The equation az^3+bz^2+cz+d can by the substitution z=x-b/3a be reduced to

x^3+px+q=0

this equation has a solution given by Cardano's formula (with one, two or three roots).
Another way to solve it is by rewritting it as a system of three equations.

I suggest you look this up in a book, algebra written in ASCII has a tendency to get messy. Or you can try the following link
to Mathworld

 

[andyman7]

you could also do synthetic division if you know how to do that

 

[TDSLB]

I prefer organic....

 

[Mday]

the cubic formula is not one you want to memorize... nor is the one for 4th order...

 

[simonsky]

OK, hum, sorry about that but, how is this highly technical?

 

[blahblah99]

If you're looking for the roots of any order polynomial, there are numerical methods. To find roots of 2nd, 3rd, 4th order polynomials, there are formulas.

 

[oboeguy]

This IS a highly technical question. Try to give me a formula for a sixth degree polynomial... have fun. Seriously, did you even know if there is a formula for third degree polynomials, or stop to think if we have formulae for nth degree? :Q

For numerical methods, look-up stuff for zero-finding like "Newton's Method" or "Bisection".

 

[Shalmanese]

Isnt it provable that for n >= 5, there are no rational roots? Or s it only for 5 and 6?

 

[Special K]

Isnt it provable that for n >= 5, there are no rational roots? Or s it only for 5 and 6?

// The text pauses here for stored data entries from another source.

/-- V-V128-6: RIP-relative, 8 bytes off a multiple of 16, no fault. -/
theorem test_vpsadbwVex128C5_unaligned :
    see (fun t => (t.readVec 1, t.ip))
        (run (withMem (withVec start 2 ones) 0x1018 (List.replicate 16 0)) [0xC5, 0xE9, 0xF6, 0x0D, 0x10, 0, 0, 0])
      = some (groups [0x7F8, 0x7F8], 0x1008) := by decide +kernel

/-- V-V128-5: `VPSADBW xmm13, xmm14, xmm15`. -/
theorem test_vpsadbwVex128C4_high :
    see (fun t => (t.readVec 13, t.ip))
        (run (withVec (withVec start 14 (groups [0x1111111111111111, 0x2222222222222222]))
          15 (groups [0x1111111111111110, 0x2222222222222223])) [0xC4, 0x41, 0x09, 0xF6, 0xEF])
      = some (groups [1, 1], 0x1005) := by decide +kernel

/-- V-V256-2: 32 bytes at an odd address; bits 511:256 cleared. -/
theorem test_vpsadbwVex256C5_memory :
    see (fun t => (t.readVec 1, t.ip))
        (run (withMem (withGpr (withVec (withVec start 1 ones) 2
          (groups [0x0011223344556677, 0x8899AABBCCDDEEFF, 0x0123456789ABCDEF, 0xFEDCBA9876543210])) 7 0x3001)
          0x3001 (List.replicate 32 0)) [0xC5, 0xED, 0xF6, 0x0F])
      = some (groups [0x1DC, 0x61C, 0x3C0, 0x438], 0x1004) := by decide +kernel

/-- V-V256-4: a VEX disp8 of -128 is not scaled. -/
theorem test_vpsadbwVex256C5_disp8 :
    see (fun t => (t.readVec 6, t.ip))
        (run (withMem (withGpr start 2 0x4080) 0x4000 (List.replicate 32 0xFF)) [0xC5, 0xD5, 0xF6, 0x72, 0x80])
      = some (groups [0x7F8, 0x7F8, 0x7F8, 0x7F8], 0x1005) := by decide +kernel

/-- V-V256-3: `VPSADBW ymm9, ymm2, ymm11`. -/
theorem test_vpsadbwVex256C4_high :
    see (fun t => (t.readVec 9, t.ip)) (run (withVec start 2 ones) [0xC4, 0x41, 0x6D, 0xF6, 0xCB])
      = some (groups [0x7F8, 0x7F8, 0x7F8, 0x7F8], 0x1005) := by decide +kernel

/-- V-E128-2: register 18 and a disp8 of 4 scaled by 16. -/
theorem test_vpsadbwEvex128_scaled :
    see (fun t => (t.readVec 1, t.ip))
        (run (withMem (withGpr (withVec (withVec start 1 ones) 18 (groups [0xFFFFFFFFFFFFFFFF, 0])) 6 0x6000)
          0x6040 (List.replicate 16 0)) [0x62, 0xF1, 0x6D, 0x00, 0xF6, 0x4E, 0x04])
      = some (groups [0x7F8, 0], 0x1007) := by decide +kernel

/-- V-E128-3: a disp8 of -1, times 16. -/
theorem test_vpsadbwEvex128_negative :
    see (fun t => (t.readVec 6, t.ip))
        (run (withMem (withGpr start 2 0x4010) 0x4000 (List.replicate 16 0xFF)) [0x62, 0xF1, 0x55, 0x08, 0xF6, 0x72, 0xFF])
      = some (groups [0x7F8, 0x7F8], 0x1007) := by decide +kernel

/-- R106, worked example: bytes 0 to 31 in memory. -/
theorem test_vpsadbwEvex256_memory :
    see (fun t => (t.readVec 1, t.ip))
        (run (withMem (withGpr (withVec start 1 ones) 6 0x1000) 0x1040 ((List.range 32).map (BitVec.ofNat 8)))
          [0x62, 0xF1, 0x6D, 0x20, 0xF6, 0x4E, 0x02])
      = some (groups [0xDC, 0x9C, 0x5C, 0x1C], 0x1007) := by decide +kernel

/-- V-E512-2 with V-512-3: every group its own sum, registers 17 to 19. -/
theorem test_vpsadbwEvex512_groups :
    see (fun t => (t.readVec 17, t.readVec 1, t.ip))
        (run (withVec (withVec start 18 (groups [0xFFFFFFFFFFFFFFFF, 0xFFFFFFFFFFFFFFFF, 0xFFFFFFFFFFFFFFFF,
            0xFFFFFFFFFFFFFFFF, 0x0123456789ABCDEF, 0x0123456789ABCDEF, 0x0123456789ABCDEF, 0x0123456789ABCDEF]))
          19 (groups [0, 0, 0, 0, 0x0123456789ABCDEF, 0x0123456789ABCDEF, 0x0123456789ABCDEF, 0x0123456789ABCDEF]))
          [0x62, 0xA1, 0x6D, 0x40, 0xF6, 0xCB])
      = some (groups [0x7F8, 0x7F8, 0x7F8, 0x7F8, 0, 0, 0, 0], 0, 0x1006) := by decide +kernel

/-- V-E512-7: `X` extends the index register, `R'` the destination. -/
theorem test_vpsadbwEvex512_index :
    see (fun t => (t.readVec 20, t.ip))
        (run (withMem (withGpr (withGpr (withVec start 2 ones) 0 0x8000) 9 0x10) 0x8080 (List.replicate 64 0))
          [0x62, 0xA1, 0x6D, 0x48, 0xF6, 0x24, 0xC8])
      = some (groups [0x7F8, 0x7F8, 0x7F8, 0x7F8, 0x7F8, 0x7F8, 0x7F8, 0x7F8], 0x1007) := by decide +kernel

/-- Program P5, second instruction: absolute in `Mode32`, RIP-relative in `Mode64`. -/
theorem test_mode_decides_address :
    see (fun t => (t.readVec 0, t.ip))
        (run (withMem (withVec { start32 with ip := 0x1003 } 0 (groups [7, 0x8080808080808080, 0x7F7F7F7F7F7F7F7F])) 0x2000
          (List.replicate 8 0x80 ++ List.replicate 8 0x7F)) [0x66, 0x0F, 0xF6, 0x05, 0x00, 0x20, 0x00, 0x00])
      = some (groups [7, 8, 8], 0x100B)
    ∧ faultOf (run { start with ip := 0x1003 } [0x66, 0x0F, 0xF6, 0x05, 0x00, 0x20, 0x00, 0x00]) = some (.gp 0x1003) := by
  decide +kernel

/-! ### The fixed entry points -/

/-- The table's words, first byte most significant, and the step that runs the word first after reset. -/
theorem test_table_words :
    decodeTableWord 24 0x0FF6C1 = some (.psadbwMm np ⟨0, .reg 1⟩)
      ∧ decodeTableWord 48 0x62F16D48F6CB
        = some (.vpsadbwEvex512 np ⟨false, false, false, false, false, 2, false⟩ ⟨1, .reg 3⟩)
      ∧ decodeTableWord 24 0x0FF604 = some (.psadbwMm np ⟨0, .mem (.sib 0 0 0 .none)⟩) := by decide

theorem test_fetch_word_after_reset :
    see (fun t => t.ip) (step (State.reset.withFetchWord 24 0x0FF6C1)) = some 0xFFF3
      ∧ see (fun t => t.ip) (step (State.reset.withFetchWord 48 0x62F16D48F6CB)) = some 0xFFF6
      ∧ refusedOf (step State.reset) = some .unsupportedMode := by decide +kernel

/-! ### Witnesses: the hypotheses of the statements are met

Each theorem is named after the obligation whose hypotheses it meets, together, with a concrete state and operands. -/

/-- Eight bytes mapped at 5003H, RAX pointing at them. -/
def mmMem : State := withMem (withGpr start 0 0x5003) 0x5003 [0xEF, 0xCD, 0xAB, 0x89, 0x67, 0x45, 0x23, 0x01]

/-- 64 zero bytes mapped at 6040H, RSI = 6000H, RAX = 6040H. -/
def zeroMem : State := withMem (withGpr (withGpr start 6 0x6000) 0 0x6040) 0x6040 (List.replicate 64 0)

/-- ModRM for register 1 as operand 1 and register 3 as the last operand. -/
def rr : ModRM := { reg := 1, rm := .reg 3 }

/-- ModRM for register 1 and the memory at RAX. -/
def ra : ModRM := { reg := 1, rm := .mem (.base 0 .none) }

/-- ModRM for register 1 and the memory at RSI plus a disp8. -/
def rsi (d : BitVec 8) : ModRM := { reg := 1, rm := .mem (.base 6 (.disp8 d)) }

def rex0 : Rex := { w := false, r := false, x := false, b := false }

def vex0 : Vex3 := { r := false, x := false, b := false, w := false, vvvv := 2 }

I think its for 5 and higher; here is a link I found:

link

Also I think what you meant (correct me if I'm wrong) to ask is that there is no explicit formula for finding the roots of a polynomial of degree 5 or greater. You can make a polynomial of degree 5 or higher with rational roots.

The polynomial x^6 - 5*x^5 - 51*x^4 + 161*x^3 + 818*x^2 - 564*x - 2520

has roots 7,6,2,-2,-3,and -5, for example

 

[f95toli]

Originally posted by: Shalmanese
Isnt it provable that for n >= 5, there are no rational roots? Or s it only for 5 and 6?

No. An example:
The equation

(x-1)(x-2)(x-.3)(x-4)(x-5)=0

is a 5th order equation and has the solution x=1,2,3,4,5 as you can easily verify..

 

[Shalmanese]

Sorry, I meant there exists non-rational roots for polynomials of degrees >=5. Got the wording mixed up.